5. Evaluatie bakjesspel Uitgevoerd met groep 1 in de kleine kring (de les is ter introductie iets anders uitgevoerd, de leerlingen hebben dit spel de rest van de week tijdens de inloop mogen spelen) De leerlingen zaten in een kleine kring, de bakjes op tafel. Daarbij was al direct een klein probleem: voor sommige leerlingen waren de cijfers niet goed zichtbaar. Daarom mochten een aantal leerlingen op de grond gaan zitten. De leerlingen mochten gooien met een grote dobbelsteen. De les verliep prima, het was een korte les, waarbij de leerlingen uitgelegd kregen hoe het spel in zijn werking ging. Tijdens de inloop mochten twee leerlingen dit samen uitvoeren. Er was een tweetal (twee jongens) die het niet uitvoerden zoals uitgelegd was. Gooien met de dobbelsteen was voor hen velen malen leuker, dus daar ben ik bij gaan zitten. Samen hebben we het spel gespeeld, waarna ze later wel met de dobbelsteen mochten gooien. De leerlingen moeten goed zicht hebben op de bakjes, zodat zij alles meekrijgen van de les. Ze zouden afdwalen en het leerstofaanbod niet meer meekrijgen. Als de leerlingen het spel zelfstandig uitvoeren, moet er wel toezicht op zijn.

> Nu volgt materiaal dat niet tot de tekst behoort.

/-! ## Diagnosis (R96–R98) -/

/-- The differences of alternating readings, second minus first. -/
def pairDiffs : List Int → List Int
  | a :: b :: rest => (b - a) :: pairDiffs rest
  | _ => []

/-- The individual results of a diagnosis: differences with minus without, readings, or connected minus disconnected. -/
def diagValues (mode : Nat) (readings : List Int) : List Int :=
  match mode with
  | 0 => pairDiffs readings
  | 1 => readings
  | 2 => (pairDiffs readings).map (- ·)
  | _ => []

def listMax (l : List Int) : Int := l.foldl max (l.headD 0)
def listMin (l : List Int) : Int := l.foldl min (l.headD 0)

/-- The conversions a diagnosis takes (R97). -/
def diagConversions (mode times : Nat) : Nat := if mode = 0 ∨ mode = 2 then 2 * times else times

/-- The last conversion has completed: results, DONE and DIAG_FAIL (R97, R98). In ISOLATE the reading that departs is the mean of
the readings (log 72). Where R97 defines no result (MODE 3 or REPEAT 0) MEAN and SPREAD are free values (log 12). -/
def State.endDiag (s : State) (t mode code : Nat) (readings : List Int) : State :=
  let vs := diagValues mode readings
  let x := s.tile t
  let s0 := ((s.setTile t { x with diag := none }).setFlag (F.DIAG_RESULT.BUSY t) false).setEvent (F.DIAG_RESULT.DONE t)
  if vs.isEmpty then
    let f1 := s0.freshValue
    let f2 := f1.2.freshValue
    (f2.2.wr (F.DIAG_RESULT.MEAN t) f1.1.toNat).wr (F.DIAG_SPREAD.SPREAD t) f2.1.toNat
  else
    let n := vs.length
    let sum := vs.sum
    let tol : Int := s.rd (F.DIAG_TOL.TOL t)
    let bad :=
      if mode = 2 then decide (sum < n * tol)
      else decide (n * tol < ((sum - n * (48 * code : Nat)).natAbs : Int))
    let s1 := (s0.wrS (F.DIAG_RESULT.MEAN t) (roundEvenDiv sum n)).wr (F.DIAG_SPREAD.SPREAD t)
      (listMax vs - listMin vs).toNat
    if bad then s1.raise (Src.SENSE.DIAG_FAIL t) else s1

/-- One diagnosis conversion. -/
def State.diagReading (s : State) (t : Nat) (d : Diag) (reading : Int) : State :=
  let readings := d.readings ++ [reading]
  if d.left ≤ 1 then s.endDiag t d.mode d.code readings
  else
    let x := s.tile t
    s.setTile t { x with diag := some { d with left := d.left - 1, readings := readings } }

/-! ## Conversions (R88, R91, R92, R101) -/

/-- The purposes of a conversion slot (R91). -/
inductive Purpose where
  | suspended | focus | readBack | diag | loop
  deriving DecidableEq, Repr

/-- The re-plan measures heater `k` of the tile: a host diagnosis that runs delays it (R362). -/
def State.heaterTurn (s : State) (t k : Nat) : Bool := (s.tile t).diag.isNone && (s.tile t).heaters.getLsbD k

/-- BUSY: a diagnosis of the host runs, or the re-plan's heater measurement (R98, R362). -/
def State.diagBusy (s : State) (t : Nat) : Bool :=
  s.flag (F.DIAG_RESULT.BUSY t) || ((s.tile t).diag.isNone && (s.tile t).heaters != 0)

/-- What conversion slot `k` of the scan serves (R91). -/
def State.purpose (s : State) (t k : Nat) : Purpose :=
  let x := s.tile t
  if s.scanSuspended t then .suspended
  else if s.focusing t then .focus
  else if x.rbNext = k ∧ s.readsBack t k = true then .readBack
  else if x.diag.any (fun d => d.pd / 2 == k) || s.heaterTurn t k then .diag
  else .loop

def tiaRange (s : State) (t pd : Nat) : Nat := bitsOf (s.word (F.TIA_RANGE.RANGE t (pd / 16)).addr) (2 * (pd % 16)) 2

/-- A photodiode clipped (code 0xFFFF) or not in this scan; the fourth clipped scan in a row and every further one raise CLIP
(R101). A scan that takes no sample of it leaves the run as it is (log 72). -/
def State.noteClip (s : State) (t pd : Nat) (clipped : Bool) : State :=
  let x := s.tile t
  if clipped then
    let run := (x.clipRun.lookup pd).getD 0 + 1
    let s1 := s.setTile t { x with clipRun := sparseInsert x.clipRun pd run }
    if 4 ≤ run then s1.raise (Src.SENSE.CLIP t) else s1
  else s.setTile t { x with clipRun := sparseErase x.clipRun pd }

/-- LAST_SAMPLE of a photodiode (R112). -/
def State.noteSample (s : State) (t pd code range : Nat) (guard sel : Bool) : State :=
  s.setWord (F.LAST_SAMPLE.CODE t pd).addr
    (BitVec.ofNat 32 (code % 65536 + 65536 * range + 2 ^ 18 * guard.toNat + 2 ^ 19 * sel.toNat
      + 2 ^ 20 * (s.rd (F.SCAN_STATUS.SCAN_SEQ t) % 4096)))

/-- LAST_SAMPLE and the clip runs of both photodiodes of a record. -/
def State.noteSamples (s : State) (t : Nat) (r : Record) (pdA pdB : Nat) : State :=
  (((s.noteSample t pdA r.a r.rngA r.guard (r.actSel == 1)).noteSample t pdB r.b r.rngB r.guard (r.actSel == 1)).noteClip t pdA
    (r.a == 0xFFFF)).noteClip t pdB (r.b == 0xFFFF)

/-- Δ of R92 for a sample cycle. -/
def sampleDelta (x : Tile) (cyc : Nat) : Option Nat :=
  match x.sinceStrobe with
  | some d => if 0 ≤ d + cyc then some (d + cyc).toNat else none
  | none => none

/-- GUARD: 0 ≤ Δ < DISCARD_CYC (R92). -/
def guardOf (delta : Option Nat) (discard : Nat) : Bool :=
  match delta with
  | some d => decide (d < discard)
  | none => false

def kindOf : Purpose → Nat
  | .readBack => 1
  | .diag => 2
  | .focus => 3
  | _ => 0

/-- The tile after conversion slot `k` for purpose `p`: a suspended slot cuts the scan short, and the channel of the read-back
rotation has had its turn unless a higher use took its slot (R75, R91). -/
def Tile.slotDone (x : Tile) (k : Nat) (p : Purpose) (readsBack : Bool) : Tile :=
  { x with
    cut := x.cut || p == .suspended
    rbTurn := x.rbTurn || (x.rbNext == k && (p == .readBack || !readsBack)) }

/-- Conversion slot `k` of tile `t`: ADC A reads `a`, ADC B reads `b` (in code units for a read-back). A pair's GUARD is judged
at its first sample, in focus too, where the second comes half a slot later (log 72). -/
def State.convert (s : State) (t k a b : Nat) : State :=
  let p := s.purpose t k
  let x := (s.tile t).slotDone k p (s.readsBack t k)
  let delta := sampleDelta x (sampleCycle x k (p == .focus))
  let guard := guardOf delta (s.rd (F.SCAN_STATUS.DISCARD_CYC t))
  let focus := if p = .focus then x.focus.map Focus.id else none
  let pdA := focus.elim (2 * k) FocusId.pd
  let pdB := focus.elim (2 * k + 1) FocusId.pd
  let sel := s.rd (F.POCK_STAT.ACT_SEL t (pdA / 2))
  let rec1 : Record := ⟨a, b, kindOf p, sel, guard, tiaRange s t pdA, tiaRange s t pdB, x.slotAct, delta,
    s.rd (F.SCAN_STATUS.SCAN_SEQ t), x.lowPower, x.probe, focus⟩
  let s1 := s.setTile t { x with recs := sparseInsert x.recs k rec1, onWay := setBit x.onWay k (s.linkUp t) }
  let s2 := if guard then s1.bump (F.GUARD_CNT t) else s1
  match p with
  | .suspended => s.setTile t x
  | .readBack => s2.readBack t k a b
  | .focus =>
    let s3 := s2.noteSample t pdA b rec1.rngB guard (sel == 1)
    let y := s3.tile t
    s3.setTile t { y with focusClip := some (y.focusClip.getD false || a == 0xFFFF || b == 0xFFFF) }
  | .diag =>
    match x.diag with
    | some d => ((s2.noteSamples t rec1 pdA pdB).diagReading t d (if d.pd % 2 = 0 then (a : Int) else b))
    | none =>
      -- ADC B converts the heater's voltage in place of its photodiode (R362)
      let s3 := s2.noteSample t pdA a rec1.rngA guard (sel == 1)
      let y := s3.tile t
      (s3.setTile t { y with heaters := setBit y.heaters k false }).noteClip t pdA (a == 0xFFFF)
  | .loop => s2.noteSamples t rec1 pdA pdB

def execTileConversion (t : Fin 76) (k : Fin 64) (a b : Fin 65536) (s : State) : Host.Outcome State Fault Refusal :=
  .next (if s.railGood t then s.convert t k a b else s)

/-! ## The upstream frame (R100, R101) -/

/-- The 48 bits of a record (R101). -/
def recordBits (r : Record) : Nat :=
  r.a % 65536 + 65536 * (r.b % 65536) + 2 ^ 32 * (r.kind % 4) + 2 ^ 34 * (r.actSel % 2) + 2 ^ 35 * r.guard.toNat
    + 2 ^ 36 * (r.rngA % 4) + 2 ^ 38 * (r.rngB % 4) + 2 ^ 40 * (r.slot % 64)

/-- The frame's bytes, CRC included. A conversion slot that took no record sends zeros. -/
def State.frameBytes (s : State) (t : Nat) : List Byte :=
  let x := s.tile t
  let suspended := s.scanSuspended t
  let flags := x.lowPower.toNat + 4 * (s.focusing t).toNat + 8 * suspended.toNat
  let head := leBytes 2 (s.rd (F.SCAN_STATUS.SCAN_SEQ t)) ++ leBytes 1 t ++ leBytes 1 flags
    ++ leBytes 4 (x.strobeCyc % 8192 + 65536 * (x.strobes % 256))
  let recs := if suspended then []
    else (List.range 64).flatMap fun k => leBytes 6 ((x.recs.lookup k).elim 0 recordBits)
  let body := head ++ recs
  body ++ leBytes 4 (crc32 body).toNat

/-- The scan ends: its frame leaves if the link is up (R99, R100); one focus scan has run unless calibration cut it (R91, R94),
and its photodiode has clipped or not (R101); the read-back rotation goes on once its channel has had its turn (R75, R91). -/
def State.frameTx (s : State) (t : Nat) : State :=
  let x := s.tile t
  let displaced := x.cut || s.scanSuspended t
  let s1 := s.setTile t { x with
    frame := if s.linkUp t then some (s.frameBytes t) else none
    rbNext := if x.rbTurn then (x.rbNext + 1) % 64 else x.rbNext
    rbTurn := false
    cut := false
    focusClip := none
    focus := x.focus.map fun f => if f.running && !displaced then { f with left := f.left - 1 } else f }
  match x.focus, x.focusClip with
  | some f, some c => s1.noteClip t f.id.pd c
  | _, _ => s1

def execTileFrameTx (t : Fin 76) (s : State) : Host.Outcome State Fault Refusal :=
  .next (if s.railGood t then s.frameTx t else s)

/-! ## Writes of the sense registers -/

/-- A write of TIA_RANGEn acts on each of its 16 photodiodes (R86). R86 speaks of the host: that another master's write is taken
in any loop state is the model's choice (log 29). -/
def State.writeTiaRange (s : State) (m : Master) (t n : Nat) (w : Word) : State :=
  let a := (F.TIA_RANGE.RANGE t n).addr
  let old := s.lvWord a
  let differ := (List.range 16).filter fun i => bitsOf w (2 * i) 2 != bitsOf old (2 * i) 2
  let taken (i : Nat) : Bool := !externalHost m || s.hostMayWrite (loopAt t ((16 * n + i) / 2))
  let new := (differ.filter taken).foldl (fun acc i => withBits acc (2 * i) 2 (bitsOf w (2 * i) 2)) old
  (if new = old then s else s.holdLv a new).refuseSense t (differ.filter fun i => !taken i).length

def execTiaRangeWrite (m : Master) (t : Fin 76) (n : Fin 8) (w : Word) (s : State) :
    Host.Outcome State Fault Refusal :=
  .next (s.gateTile m t (F.TIA_RANGE.RANGE t n).addr fun s => s.writeTiaRange m t n w)

/-- A write of SCAN_CFG.MODE (R93). -/
def State.writeScanCfg (s : State) (t : Nat) (w : Word) : State :=
  if 2 ≤ bitsOf w 0 2 then s.refuseSense t 1 else s.holdLv (F.SCAN_CFG.MODE t).addr (withBits 0 0 2 (bitsOf w 0 2))

def execScanCfgWrite (m : Master) (t : Fin 76) (w : Word) (s : State) : Host.Outcome State Fault Refusal :=
  .next (s.gateTile m t (F.SCAN_CFG.MODE t).addr fun s => s.writeScanCfg t w)

/-- A ring enabled with SOURCE = FOCUS (R95). -/
def State.focusRing (s : State) (n : Nat) : Bool :=
  s.flag (F.SILLAGE_RING_CFG.ENABLE n) && s.rd (F.SILLAGE_RING_CFG.SOURCE n) == 1

/-- The start named by FOCUS_CFG is refused (R95). A START that still waits for its scan counts as a focus that runs (log 72). -/
def State.focusRefused (s : State) (t : Nat) : Bool :=
  let ring := s.rd (F.FOCUS_CFG.RING t)
  (s.tile t).focus.isSome || !s.focusRing ring ||
    s.tiles.any fun e => e.1 != t && e.2.focus.any fun f => f.id.ring == ring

6. De buschauffeur Uitgevoerd met groep 1 en 2 in de grote kring Een leuk spel die aansloot bij het thema van de week, beroepen. Ik begon de inleiding met een verhaal over een reisje met de klas. In de kring stonden 6 stoelen in het midden. Ik stapte als eerste in de bus, waarna ik twee namen van de leerlingen opnoemden. Zij mochten ook in de bus stappen. Ik vertelde verder dat de bus verder reed en ik benieuwd was hoeveel kinderen er nu in de bus zaten. Ze speelden we het rekenspel met instappen, uitstappen (optellen en aftrekken, eentje meer, eentje minder) Een aantal leerlingen van groep 1 zagen niet in een keer het aantal en mochten dat tellen. Alleen spelen met groep 1. Er is dan beter zichtbaar hoe ver de leerlingen zijn met het tellen en inzien van een hoeveelheid. Groep 2: de leerlingen kunnen dit ook spelen door te tekenen op het bord. Ik heb dit uitgeprobeerd en, het voordeel is dan de hoeveelheden hoger aangenomen kunnen worden.